Look through the listing below for the string "wellFormed". Show each line where it occurs.

▬▬▬▬▬▬▬▬▬▬

theorem wit_CopyMovesEightBytes :
    copyFits ⟨.ramToPcm, 0x7F8, 0xF8⟩ = true ∧ copyFits ⟨.pcmToRam, 0x7F8, 0xF8⟩ = true := by decide

theorem wit_FinpcmCopiesThenFrees :
    let s := { fetching 14 0 [] [] with cfg := copying [⟨.ramToPcm, 0x7F8, 0xF8⟩] }
    let t := { fetching 14 0 [] [] with cfg := copying [⟨.ramToPcm, 0x7F8, 0xF8⟩, ⟨.pcmToRam, 0x7F9, 0xF9⟩] }
    let u := { fetching 14 0 [] [] with cfg := copying [⟨.pcmToRam, 0x7F8, 0xF9⟩] }
    s.chan.toNat < 30 ∧ (∀ c ∈ s.cfg.finalCopies.get s.chan, copyFits c = true) ∧
    t.cfg.finalCopies.get t.chan = [⟨.ramToPcm, 0x7F8, 0xF8⟩] ++ ⟨.pcmToRam, 0x7F9, 0xF9⟩ :: [] ∧
    (∀ d ∈ [(⟨.ramToPcm, 0x7F8, 0xF8⟩ : FinalCopy)], copyFits d = true) ∧
    copyFits ⟨.pcmToRam, 0x7F9, 0xF9⟩ = false ∧ t.chan.toNat < 30 ∧ u.chan.toNat < 30 ∧
    u.cfg.finalCopies.get u.chan = [] ++ ⟨.pcmToRam, 0x7F8, 0xF9⟩ :: [] ∧
    copyFits ⟨.pcmToRam, 0x7F8, 0xF9⟩ = false := by decide

theorem wit_PercLoadsAndAssigns :
    let s := fetching 29 0 [] []
    s.chan.toNat < 30 ∧ ((s.loadPerc s.me (s.cfg.percOf 0)).pickedSlot s.me).toNat ≤ 15 ∧
    ((s.loadPerc s.me (s.cfg.percOf 14)).pickedSlot s.me).toNat ≤ 15 := by decide

/-- The lists of a drum scan with the first slot above 15, all with this predicate. -/
def drumming (p : DrumTest) : Config :=
  { Config.reference with drumList1 := ⟨16, 1, 2, 3, 14, 15⟩, drumPred1 := p, drumPred2 := p, drumPred3 := p }

theorem wit_PercLoadsAndAssigns_fault :
    let s := { fetching 29 0 [] [] with cfg := drumming .endDiffers }
    s.chan.toNat < 30 ∧ (s.loadPerc s.me (s.cfg.percOf 0)).pickedSlot s.me = 16 := by decide
/-- R182, R184: the entry is loaded, and the slot is refused. -/
theorem test_perc_slot_fault :
    let t := stepped { fetching 8 0x3000 [0xC0] [(Fld.flags, 0xC0)] with cfg := drumming .endDiffers }
    (t.fcode, t.finfo) = (0x06, 16) ∧ t.ch 8 Fld.ctrl = 0xD6 ∧ t.pcm = [] ∧ t.cur = 0x3000 := by decide

/-- A sample table whose entry 0 begins at `a`. -/
def sampling (a : Word) : State := { fetching 29 0 [] [] with cfg := { Config.reference with pcmTable := a } }

theorem wit_SampleLoadsAndAssigns :
    let s := sampling 0x7FFC
    s.chan.toNat < 30 ∧ s.inRom [0x7FFC, 0x7FFD, 0x7FFE, 0x7FFF] = true ∧
    s.cfg.pcmTable + 4 * (0 : BitVec 6).setWidth 16 = 0x7FFC ∧
    ((s.loadSample s.me 0x7FFC).pickedSlot s.me).toNat ≤ 15 := by decide
theorem wit_SampleLoadsAndAssigns_fault0 :
    let s := sampling 0x8000
    s.chan.toNat < 30 ∧ s.cfg.pcmTable + 4 * (0 : BitVec 6).setWidth 16 = 0x8000 ∧
    s.inRom [0x8000] = false := by decide
theorem wit_SampleLoadsAndAssigns_fault1 :
    let s := sampling 0x7FFF
    s.chan.toNat < 30 ∧ s.cfg.pcmTable + 4 * (0 : BitVec 6).setWidth 16 = 0x7FFF ∧
    s.inRom [0x7FFF] = true ∧ s.inRom [0x7FFF + 1] = false := by decide
theorem wit_SampleLoadsAndAssigns_fault2 :
    let s := sampling 0x7FFE
    s.chan.toNat < 30 ∧ s.cfg.pcmTable + 4 * (0 : BitVec 6).setWidth 16 = 0x7FFE ∧
    s.inRom [0x7FFE, 0x7FFE + 1] = true ∧ s.inRom [0x7FFE + 2] = false := by decide
theorem wit_SampleLoadsAndAssigns_fault3 :
    let s := sampling 0x7FFD
    s.chan.toNat < 30 ∧ s.cfg.pcmTable + 4 * (0 : BitVec 6).setWidth 16 = 0x7FFD ∧
    s.inRom [0x7FFD, 0x7FFD + 1, 0x7FFD + 2] = true ∧ s.inRom [0x7FFD + 3] = false := by decide

theorem wit_SampleLoadsAndAssigns_slot :
    let s := { sampling 0x7FFC with
      cfg := { Config.reference with pcmTable := 0x7FFC, stdPair := ⟨(16, 15), (14, 15), (2, 3), (0, 1)⟩ } }
    s.chan.toNat < 30 ∧ s.cfg.pcmTable + 4 * (0 : BitVec 6).setWidth 16 = 0x7FFC ∧
    s.inRom [0x7FFC, 0x7FFC + 1, 0x7FFC + 2, 0x7FFC + 3] = true ∧
    (s.loadSample s.me 0x7FFC).pickedSlot s.me = 16 := by decide

/-- The standard path: the two slots of a pair, the second above 15. -/
theorem wit_AssignmentChecksSlot :
    let s := fetching 8 0 [] []
    let c := { Config.reference with stdPair := ⟨(15, 16), (14, 15), (2, 3), (0, 1)⟩ }
    (State.pickedSlot { s with cfg := c } 8).toNat ≤ 15 ∧
    15 < (State.pickedSlot { s with cfg := c, stdTog := ⟨true, false, false, false⟩ } 8).toNat := by decide
/-- The drum path with slot 16 first in the first list: a test that reads the slot, one that passes without reading it,
and the base after no test has passed; and one that leaves slot 16 out. -/
theorem wit_AssignmentChecksSlot_drum :
    let s := fun p => { fetching 8 0 [] [(Fld.ctrl, 0x80)] with cfg := drumming p }
    15 < ((s (.both (.const false) .endDiffers)).pickedSlot 8).toNat ∧
    15 < ((s (.const true)).pickedSlot 8).toNat ∧ 15 < ((s (.const false)).pickedSlot 8).toNat ∧
    ((s (.slotIs 15)).pickedSlot 8).toNat = 15 := by decide

theorem wit_IndexAndCodeFaults :
    let s := fetching 29 0 [] []
    s.chan.toNat < 30 ∧ (Instr.pcmIndexFault 0xBF).wellFormed s.decodeCtx = true ∧
    (Instr.undef 0x00).wellFormed s.decodeCtx = true := by decide

theorem wit_NoteOnFmChannel :
    let s := fetching 29 0x7FFE [0x7F, 0xFF] [(Fld.noteoff, 0x80)]
    let a := s.cfg.noteTable + zext16 ((0x7F : BitVec 7).setWidth 8 + s.ch s.me Fld.noteoff)
    s.chan.toNat < 30 ∧ (0x7F : BitVec 7) ≠ 0 ∧ s.isPcm s.me = false ∧ s.inRom [a] = true ∧ a = 0x01FF ∧
    s.romHas (s.durationBytes s.me) = true ∧
    { s with cur := 0x7FFF }.romHas (State.durationBytes { s with cur := 0x7FFF } s.me) = false ∧
    State.inRom { s with cfg := { s.cfg with romSize := 0x01FF } } [a] = false := by decide

/-- Two duration bytes, the second of them in ROM and not. -/
theorem wit_NoteOnPcmChannel :
    let s := fetching 29 0x7FFD [0x00, 1, 2] [(Fld.flags, 0xC0), (Fld.emflags, 0xC0)]
    s.chan.toNat < 30 ∧ s.isPcm s.me = true ∧ s.durationBytes s.me = 2 ∧ s.romHas (s.durationBytes s.me) = true ∧
    { s with cur := 0x7FFE }.romHas (State.durationBytes { s with cur := 0x7FFE } s.me) = false := by decide

theorem wit_NoteZeroMutes :
    let s := fetching 22 0x7FFE [0, 1] []
    let t := s.setCh 6 Fld.flags 0x80
    s.chan.toNat < 30 ∧ s.isPcm s.me = false ∧ s.romHas (s.durationBytes s.me) = true ∧ s.cfg.corrOf s.me = some 6 ∧
    bit (s.ch 6 Fld.flags) 7 = false ∧ t.isPcm t.me = false ∧ t.romHas (t.durationBytes t.me) = true ∧
    t.cfg.corrOf t.me = some 6 ∧
    bit (t.ch 6 Fld.flags) 7 = true ∧ (fetching 3 0 [] []).cfg.corrOf 3 = none := by decide
theorem wit_NoteZeroMutes_fault :
    let s := fetching 22 0x7FFF [0] []
    let t := s.setCh 6 Fld.flags 0x80
    s.chan.toNat < 30 ∧ s.isPcm s.me = false ∧ s.romHas (s.durationBytes s.me) = false ∧
    t.isPcm t.me = false ∧ t.romHas (t.durationBytes t.me) = false := by decide

/-- A state in the middle of a transaction meets the invariant, and steps. -/
theorem wit_StepKeepsInv :
    let s := fetching 29 0x3000 [0x8A, 0x00, 0x30] [(Fld.flags, 0x80)]
    Inv s ∧ step s = .next s :=
  ⟨⟨by decide, by decide, by decide, by decide, by decide, by decide⟩, rfl⟩
theorem wit_WhatNoStepChanges :
    let s := fetching 29 0x3000 [0x8A, 0x00, 0x30] [(Fld.flags, 0x80)]
    (∃ t, step s = .next t) ∧ s.fsm ≠ .idle ∧ s.fsm ≠ .fault := ⟨⟨_, rfl⟩, by decide, by decide⟩

theorem wit_InstructionsStayInside :
    let s := fetching 29 0x3000 [0x87, 2] []
    ∃ t, exec (.modsel 2) s = .next t ∧ t.fsm ≠ .fault := ⟨_, rfl, by decide⟩

theorem wit_FaultIsAbsorbing :
    let s := { State.reset with fsm := .fault, fcode := 1, events := [.tick, .mbox 0x81, .hostPcm 255 3] }
    s.fsm = .fault ∧ noReset s.events = true := by decide

theorem wit_TickPulse :
    let s := { State.reset with events := [.tick] }
    s.fsm = .idle ∧ s.events = .tick :: [] ∧ State.reset.fsm = .idle ∧ State.reset.events = [] ∧
    { s with fsm := .fault, fcode := 1 }.fsm = .fault ∧
    { s with fsm := .fault, fcode := 1 }.events = .tick :: [] := by decide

▬▬▬▬▬▬▬▬▬▬

- [Task response]:
    s.chan.toNat < 30 ∧ (Instr.pcmIndexFault 0xBF).wellFormed s.decodeCtx = true ∧
    (Instr.undef 0x00).wellFormed s.decodeCtx = true := by decide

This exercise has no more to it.